How to calculate amount of vapor given q(t) and p(t)?

[Stefan2015]

Hi everybody,

I am trying to build a small model which basically should be able output "mass flow of water vapor as a function of time" given following inputs:
- initial mass liquid water m_l_0 [kg]
- initial temperature of liquid water T_l_0 [°C]
- initial pressure p_0 [Pa]
- heat added as a function of time q(t) [J/s]
- pressure as a function of time p(t) [Pa]

So for example a vessel with m_l_0 = 100 kg and T_l_0 = 80 °C is given.
The heat added function q(t) = q1 for time t>=0 & t<t1 and q(t) = q2 for t>=t1.
The pressure p(t) is given as a linear function with p(t) = p_0 - C x T, with C being some constant [Pa/°C].

Given this example, what will the mass flow of water vapor m_vap(t) be?

I started by calculating the system given enthalpy H_sys = m x T x cp and comparing it to the maximum enthalpy of the system at boiling point H_max = m x T_boil(p) x cp (which is pressure dependent). Once H_sys >H_max vapor will be released...

I would like to know how what you think will be the best approach for to do so?

Thank you!


Stefan

 

[Bystander]

You haven't constrained your problem adequately. Please give it another try.

 

[Stefan2015]

You haven't constrained your problem adequately. Please give it another try.

You mean temperature and pressure constraints?
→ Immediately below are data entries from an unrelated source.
@[simp] theorem State.bump_sys (s : State) (f : Fld) (i n : Nat) : (s.bump f i n).sys = s.sys := rfl
@[simp] theorem State.bump_mode (s : State) (f : Fld) (i n : Nat) : (s.bump f i n).mode = s.mode := rfl
@[simp] theorem State.bump_time (s : State) (f : Fld) (i n : Nat) : (s.bump f i n).time = s.time := rfl
@[simp] theorem State.bump_mem (s : State) (f : Fld) (i n : Nat) : (s.bump f i n).mem = s.mem := rfl
@[simp] theorem State.bump_flt (s : State) (f : Fld) (i n : Nat) : (s.bump f i n).flt = s.flt := rfl
@[simp] theorem State.bump_rxb (s : State) (f : Fld) (i n : Nat) : (s.bump f i n).rxb = s.rxb := rfl
@[simp] theorem State.bump_link (s : State) (f : Fld) (i n : Nat) : (s.bump f i n).link = s.link := rfl
@[simp] theorem State.bump_rx (s : State) (f : Fld) (i n : Nat) : (s.bump f i n).rx = s.rx := rfl
@[simp] theorem State.bump_radio (s : State) (f : Fld) (i n : Nat) : (s.bump f i n).radio = s.radio := rfl
@[simp] theorem State.bump_tx (s : State) (f : Fld) (i n : Nat) : (s.bump f i n).tx = s.tx := rfl
@[simp] theorem State.bump_beam (s : State) (f : Fld) (i n : Nat) : (s.bump f i n).beam = s.beam := rfl
@[simp] theorem State.bump_sieve (s : State) (f : Fld) (i n : Nat) : (s.bump f i n).sieve = s.sieve := rfl
@[simp] theorem State.bump_pwr (s : State) (f : Fld) (i n : Nat) : (s.bump f i n).pwr = s.pwr := rfl
@[simp] theorem State.bump_clk (s : State) (f : Fld) (i n : Nat) : (s.bump f i n).clk = s.clk := rfl
@[simp] theorem State.bump_dpd (s : State) (f : Fld) (i n : Nat) : (s.bump f i n).dpd = s.dpd := rfl
@[simp] theorem State.bump_cal (s : State) (f : Fld) (i n : Nat) : (s.bump f i n).cal = s.cal := rfl
@[simp] theorem State.bump_dp (s : State) (f : Fld) (i n : Nat) : (s.bump f i n).dp = s.dp := rfl
@[simp] theorem State.bump_free (s : State) (f : Fld) (i n : Nat) : (s.bump f i n).free = s.free := rfl
@[simp] theorem State.bump_pending (s : State) (f : Fld) (i n : Nat) : (s.bump f i n).pending = s.pending := rfl

@[simp] theorem State.setByte_regs (s : State) (a : Nat) (b : Byte) : (s.setByte a b).regs = s.regs := rfl
@[simp] theorem State.setByte_sys (s : State) (a : Nat) (b : Byte) : (s.setByte a b).sys = s.sys := rfl
@[simp] theorem State.setByte_mode (s : State) (a : Nat) (b : Byte) : (s.setByte a b).mode = s.mode := rfl
@[simp] theorem State.setByte_time (s : State) (a : Nat) (b : Byte) : (s.setByte a b).time = s.time := rfl
@[simp] theorem State.setByte_flt (s : State) (a : Nat) (b : Byte) : (s.setByte a b).flt = s.flt := rfl
@[simp] theorem State.setByte_rxb (s : State) (a : Nat) (b : Byte) : (s.setByte a b).rxb = s.rxb := rfl
@[simp] theorem State.setByte_link (s : State) (a : Nat) (b : Byte) : (s.setByte a b).link = s.link := rfl
@[simp] theorem State.setByte_rx (s : State) (a : Nat) (b : Byte) : (s.setByte a b).rx = s.rx := rfl
@[simp] theorem State.setByte_radio (s : State) (a : Nat) (b : Byte) : (s.setByte a b).radio = s.radio := rfl
@[simp] theorem State.setByte_tx (s : State) (a : Nat) (b : Byte) : (s.setByte a b).tx = s.tx := rfl
@[simp] theorem State.setByte_beam (s : State) (a : Nat) (b : Byte) : (s.setByte a b).beam = s.beam := rfl
@[simp] theorem State.setByte_sieve (s : State) (a : Nat) (b : Byte) : (s.setByte a b).sieve = s.sieve := rfl
@[simp] theorem State.setByte_pwr (s : State) (a : Nat) (b : Byte) : (s.setByte a b).pwr = s.pwr := rfl
@[simp] theorem State.setByte_clk (s : State) (a : Nat) (b : Byte) : (s.setByte a b).clk = s.clk := rfl
@[simp] theorem State.setByte_dpd (s : State) (a : Nat) (b : Byte) : (s.setByte a b).dpd = s.dpd := rfl
@[simp] theorem State.setByte_cal (s : State) (a : Nat) (b : Byte) : (s.setByte a b).cal = s.cal := rfl
@[simp] theorem State.setByte_dp (s : State) (a : Nat) (b : Byte) : (s.setByte a b).dp = s.dp := rfl
@[simp] theorem State.setByte_free (s : State) (a : Nat) (b : Byte) : (s.setByte a b).free = s.free := rfl
@[simp] theorem State.setByte_pending (s : State) (a : Nat) (b : Byte) : (s.setByte a b).pending = s.pending := rfl

@[simp] theorem State.setTile_regs (s : State) (k : Nat) (t : Tile) : (s.setTile k t).regs = s.regs := rfl
@[simp] theorem State.setTile_sys (s : State) (k : Nat) (t : Tile) : (s.setTile k t).sys = s.sys := rfl
@[simp] theorem State.setTile_mode (s : State) (k : Nat) (t : Tile) : (s.setTile k t).mode = s.mode := rfl
@[simp] theorem State.setTile_time (s : State) (k : Nat) (t : Tile) : (s.setTile k t).time = s.time := rfl
@[simp] theorem State.setTile_flt (s : State) (k : Nat) (t : Tile) : (s.setTile k t).flt = s.flt := rfl
@[simp] theorem State.setTile_rxb (s : State) (k : Nat) (t : Tile) : (s.setTile k t).rxb = s.rxb := rfl
@[simp] theorem State.setTile_link (s : State) (k : Nat) (t : Tile) : (s.setTile k t).link = s.link := rfl
@[simp] theorem State.setTile_rx (s : State) (k : Nat) (t : Tile) : (s.setTile k t).rx = s.rx := rfl
@[simp] theorem State.setTile_radio (s : State) (k : Nat) (t : Tile) : (s.setTile k t).radio = s.radio := rfl
@[simp] theorem State.setTile_tx (s : State) (k : Nat) (t : Tile) : (s.setTile k t).tx = s.tx := rfl
@[simp] theorem State.setTile_beam (s : State) (k : Nat) (t : Tile) : (s.setTile k t).beam = s.beam := rfl
@[simp] theorem State.setTile_sieve (s : State) (k : Nat) (t : Tile) : (s.setTile k t).sieve = s.sieve := rfl
@[simp] theorem State.setTile_pwr (s : State) (k : Nat) (t : Tile) : (s.setTile k t).pwr = s.pwr := rfl
@[simp] theorem State.setTile_clk (s : State) (k : Nat) (t : Tile) : (s.setTile k t).clk = s.clk := rfl
@[simp] theorem State.setTile_dpd (s : State) (k : Nat) (t : Tile) : (s.setTile k t).dpd = s.dpd := rfl
@[simp] theorem State.setTile_cal (s : State) (k : Nat) (t : Tile) : (s.setTile k t).cal = s.cal := rfl
@[simp] theorem State.setTile_dp (s : State) (k : Nat) (t : Tile) : (s.setTile k t).dp = s.dp := rfl
@[simp] theorem State.setTile_free (s : State) (k : Nat) (t : Tile) : (s.setTile k t).free = s.free := rfl
@[simp] theorem State.setTile_pending (s : State) (k : Nat) (t : Tile) : (s.setTile k t).pending = s.pending := rfl

@[simp] theorem State.setMbx_regs (s : State) (n : Nat) (m : MbxSt) : (s.setMbx n m).regs = s.regs := rfl
@[simp] theorem State.setMbx_mode (s : State) (n : Nat) (m : MbxSt) : (s.setMbx n m).mode = s.mode := rfl
@[simp] theorem State.setMbx_time (s : State) (n : Nat) (m : MbxSt) : (s.setMbx n m).time = s.time := rfl
@[simp] theorem State.setMbx_mem (s : State) (n : Nat) (m : MbxSt) : (s.setMbx n m).mem = s.mem := rfl
@[simp] theorem State.setMbx_flt (s : State) (n : Nat) (m : MbxSt) : (s.setMbx n m).flt = s.flt := rfl
@[simp] theorem State.setMbx_rxb (s : State) (n : Nat) (m : MbxSt) : (s.setMbx n m).rxb = s.rxb := rfl
@[simp] theorem State.setMbx_link (s : State) (n : Nat) (m : MbxSt) : (s.setMbx n m).link = s.link := rfl
@[simp] theorem State.setMbx_rx (s : State) (n : Nat) (m : MbxSt) : (s.setMbx n m).rx = s.rx := rfl
@[simp] theorem State.setMbx_radio (s : State) (n : Nat) (m : MbxSt) : (s.setMbx n m).radio = s.radio := rfl
@[simp] theorem State.setMbx_tx (s : State) (n : Nat) (m : MbxSt) : (s.setMbx n m).tx = s.tx := rfl
@[simp] theorem State.setMbx_beam (s : State) (n : Nat) (m : MbxSt) : (s.setMbx n m).beam = s.beam := rfl
@[simp] theorem State.setMbx_sieve (s : State) (n : Nat) (m : MbxSt) : (s.setMbx n m).sieve = s.sieve := rfl
@[simp] theorem State.setMbx_pwr (s : State) (n : Nat) (m : MbxSt) : (s.setMbx n m).pwr = s.pwr := rfl
@[simp] theorem State.setMbx_clk (s : State) (n : Nat) (m : MbxSt) : (s.setMbx n m).clk = s.clk := rfl
@[simp] theorem State.setMbx_dpd (s : State) (n : Nat) (m : MbxSt) : (s.setMbx n m).dpd = s.dpd := rfl
@[simp] theorem State.setMbx_cal (s : State) (n : Nat) (m : MbxSt) : (s.setMbx n m).cal = s.cal := rfl
@[simp] theorem State.setMbx_dp (s : State) (n : Nat) (m : MbxSt) : (s.setMbx n m).dp = s.dp := rfl
@[simp] theorem State.setMbx_free (s : State) (n : Nat) (m : MbxSt) : (s.setMbx n m).free = s.free := rfl
@[simp] theorem State.setMbx_pending (s : State) (n : Nat) (m : MbxSt) : (s.setMbx n m).pending = s.pending := rfl
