/-- A claim that meets nobody, of tiles in powered banks that are not QUARANTINED, takes what is free. -/
theorem svcResClaim_of_free {q : Req} {s : State} (hbad : resBad q = false)
    (hmeets : ∀ i ∈ claimMeets (resType q) (resIdx q), s.otherHolds q.mbx (resType q) i = false)
    (htiles : resType q = resTile → ∀ t ∈ resIdx q,
      s.fld F.PWR_DOM_state (dLar + bankOf t) = 0 ∧ (s.tile t).state ≠ .quarantined) :
    svcResClaim q s = (if (resIdx q).all (fun i => s.holds q.mbx (resType q) i) then s else s.claimed q, rspOk) := by
  have hfree : (claimMeets (resType q) (resIdx q)).find? (fun i => s.otherHolds q.mbx (resType q) i) = none :=
    List.find?_eq_none.2 fun i hi => ne_true_of_eq_false (hmeets i hi)
  have hpower : ¬ (resType q = resTile ∧
      ((resIdx q).any fun t => decide (s.fld F.PWR_DOM_state (dLar + bankOf t) ≠ 0)) = true) := by
    rintro ⟨hty, hany⟩
    obtain ⟨t, ht, hoff⟩ := List.any_eq_true.1 hany
    exact absurd (htiles hty t ht).1 (by simpa using hoff)
  have hgood : ¬ (resType q = resTile ∧ ((resIdx q).any fun t => decide ((s.tile t).state = .quarantined)) = true) := by
    rintro ⟨hty, hany⟩
    obtain ⟨t, ht, hquar⟩ := List.any_eq_true.1 hany
    exact (htiles hty t ht).2 (by simpa using hquar)
  simp only [svcResClaim, hbad, hfree, if_neg hpower, if_neg hgood, Bool.false_eq_true, if_false]
  by_cases hall : (resIdx q).all (fun i => s.holds q.mbx (resType q) i) = true
  · rw [if_pos hall, if_pos hall]
  · rw [if_neg hall, if_neg hall]
    rfl

/-- Settles O3, by what the claim leaves of the owners, or with every index held already by the state as it was. -/
theorem claimTakesEveryIndex : Obligations.ClaimTakesEveryIndex := by
  intro q s hadmitted hbad hmeets hmine htiles
  have hbody := svcResClaim_of_free hbad hmeets htiles
  refine ⟨_, served_of_body hadmitted hbody rfl, State.staged_stageRsp _ _ _, ?_⟩
  split
  next hall =>
    exact ⟨fun i hi => List.all_eq_true.1 hall i hi, fun _ _ _ _ => rfl, rfl⟩
  next =>
    refine ⟨fun i hi => State.holds_claimed hbad hi (hmine i hi),
      fun ty i hi hother => State.owner_claimed_of_other hbad hi hother, ?_⟩
    exact congrArg (State.stageRsp · q.mbx rspOk) (State.claimed_frame s q)

/-- READY, with mailbox 1 holding the auxiliary sequencer, whose ring of 512 entries in tile 200 runs: the last use of that tile
in a bank with 32 tiles quarantined, and C_lim not as the tiles make it. -/
def auxInQuarantinedBank : State :=
  (((({ State.reset with
    sys := { State.reset.sys with claims := [(claimKey resAux 0, some ⟨1, 0, false, 0, 0⟩)], ringMade := true }
    mem := { State.reset.mem with
      tiles := (200, { uses := 1 }) :: (List.range 32).map fun i => (300 + i, { state := .quarantined }) }
    rxb := { State.reset.rxb with cLim := 0 } } : State).setFld F.SYS_STATE_stage 0 7).setFld F.AUX_SEQ_CTL_run 0 1).setReg
      .AUX_BUF_BASE 0 (toWord (tileAddr 200))).setFld F.AUX_BUF_CTL_size_log2 0 9

/-- Mailbox 1 releases the auxiliary sequencer. -/
def releaseAux : Req := ⟨1, 5, [0x00010006]⟩
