-- ==== Sys2Proof/Syntax.lean ====
section
/-! DEFINITION. The commands that the T1024 takes: one constructor of `Instr` per row of the opcode table. The operand of a
command that names a numbered thing of the part is a `Fin` of that thing's number (R10, R26, R30, R71, R121, R152, R274). -/

namespace Sys2Proof

/-- An origin code of R320: 10 bits. Which codes are origins is the business of `WellFormed`. -/
abbrev Origin := BitVec 10

/-- A byte address in the 64 MiB register space (R386). -/
abbrev RegAddr := BitVec 26

/-- Chiplet SC0 to SC7. -/
abbrev ChipletIx := Fin 8
/-- Synthesis core 0 to 63. -/
abbrev CoreIx := Fin 64
/-- Half A (0) or B (1) of a core. -/
abbrev HalfIx := Fin 2
/-- Output port 0 to 1023. -/
abbrev PortIx := Fin 1024
/-- Teasel channel 0 to 1279. -/
abbrev ChannelIx := Fin 1280
/-- Record ring 0 to 31. -/
abbrev RingIx := Fin 32
/-- Yarrow engine 0 to 255. -/
abbrev EngineIx := Fin 256
/-- Hardware queue 0 to 32767. -/
abbrev QueueIx := Fin 32768
/-- Ryrel link 0 to 15. -/
abbrev LinkIx := Fin 16
/-- Ryrel worker entry. -/
abbrev WorkerIx := Fin 256
/-- Event source 0 to 383. -/
abbrev SourceIx := Fin 384
/-- MSI-X vector 0 to 383. -/
abbrev VectorIx := Fin 384
/-- Reference REFA (0) or REFB (1). -/
abbrev RefIx := Fin 2
/-- A Celil general register g0 to g31 (R212). -/
abbrev GReg := Fin 32
/-- A Celil time register t0 to t7 (R212). -/
abbrev TReg := Fin 8

/-- How an access to the NVM die ends (R10, R34, R267): it is done, the die fails it, or the die does not answer. -/
inductive NvmEnd where
  | done | failed | silent
  deriving DecidableEq, Repr

/-- One frame on the serial slave port as its pins show it until SSEL_N rises (R331 to R334): the levels of SIO3 to SIO0 at each rising
edge of SSCK, whether SSCK was high when SSEL_N fell (mode 3), the first edge that the host gave while SRDY was low, if it gave one,
the words already applied where a reset cut the frame off, and the ticks from its command byte to its end. -/
structure SspFrame where
  lanes : List (BitVec 4)
  mode3 : Bool
  low : Option Nat
  abort : Option Nat
  ticks : Nat
  deriving DecidableEq, Repr

/-- A Ryrel frame as a link receives it (R276): the fields of its header, its payload and its CRC. A row acts on frames of its own type; any
row brings a frame whose type R278 does not list. -/
structure RyFrame where
  type : BitVec 8
  rel : Bool
  flags : BitVec 7
  dst : BitVec 8
  src : BitVec 8
  lseq : BitVec 16
  len : BitVec 8
  rsvd : BitVec 8
  payload : List Byte
  crc : BitVec 32
  deriving DecidableEq, Repr

/-- A BAR0 request (R355): the offset, whether it writes, its length in DW, whether every byte enable is set, and the data of
a write. -/
structure BarRequest where
  addr : BitVec 26
  write : Bool
  dws : Nat
  allBytes : Bool
  data : List Word
  deriving DecidableEq, Repr

/-- The endpoint resets of R354. -/
inductive EndpointReset where
  | fundamental | hot | linkDown | flr
  deriving DecidableEq, Repr

/-- What the host configures once the link is up, before BAR requests can be served (R352, R355, R356): the bases of BAR0 and BAR2, and the
code of Max_Payload_Size in Device Control, 128, 256 or 512 B. -/
structure HostCfg where
  bar0 : BitVec 64 := 0
  bar2 : BitVec 64 := 0
  mps : Fin 3 := 0
  deriving DecidableEq, Repr

/-- What comes back in MSIX_UNMASK (R359): a vector's mask, the function mask, or Bus Master Enable. -/
inductive Unmask where
  | vector (v : VectorIx) | function | busMaster
  deriving DecidableEq, Repr

/-- The destination of WRD (R228): a pair of general registers from an even one up (T = 0), or a time register (T = 1). -/
inductive WrdDest where
  | pair (c : GReg)
  | time (t : TReg)
  deriving DecidableEq, Repr

/-- The completion code of ACK and NACK (R231): an immediate, or the low bits of a register. -/
inductive EndCode where
  | imm (n : BitVec 6)
  | reg (a : GReg)
  deriving DecidableEq, Repr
Ranges of temperature I am looking into:
0-150°C

Pressure range:
60 000 - 140 000 Pa (0.06-0.14 MPa)

 

[Chestermiller]

Is this in an open container or a closed container? Is there air present, or is the entire pressure comprised of water vapor pressure? Is the system insulated, aside from the heat added? Does the container have thermal inertia?

Chet

 

[Stefan2015]

Hi Chet,

Answers to your question:
- Open container
- Container is filled with air
- No heat loses
- Thermal inertia is not considered

Thank you and a happy new year!

Stefan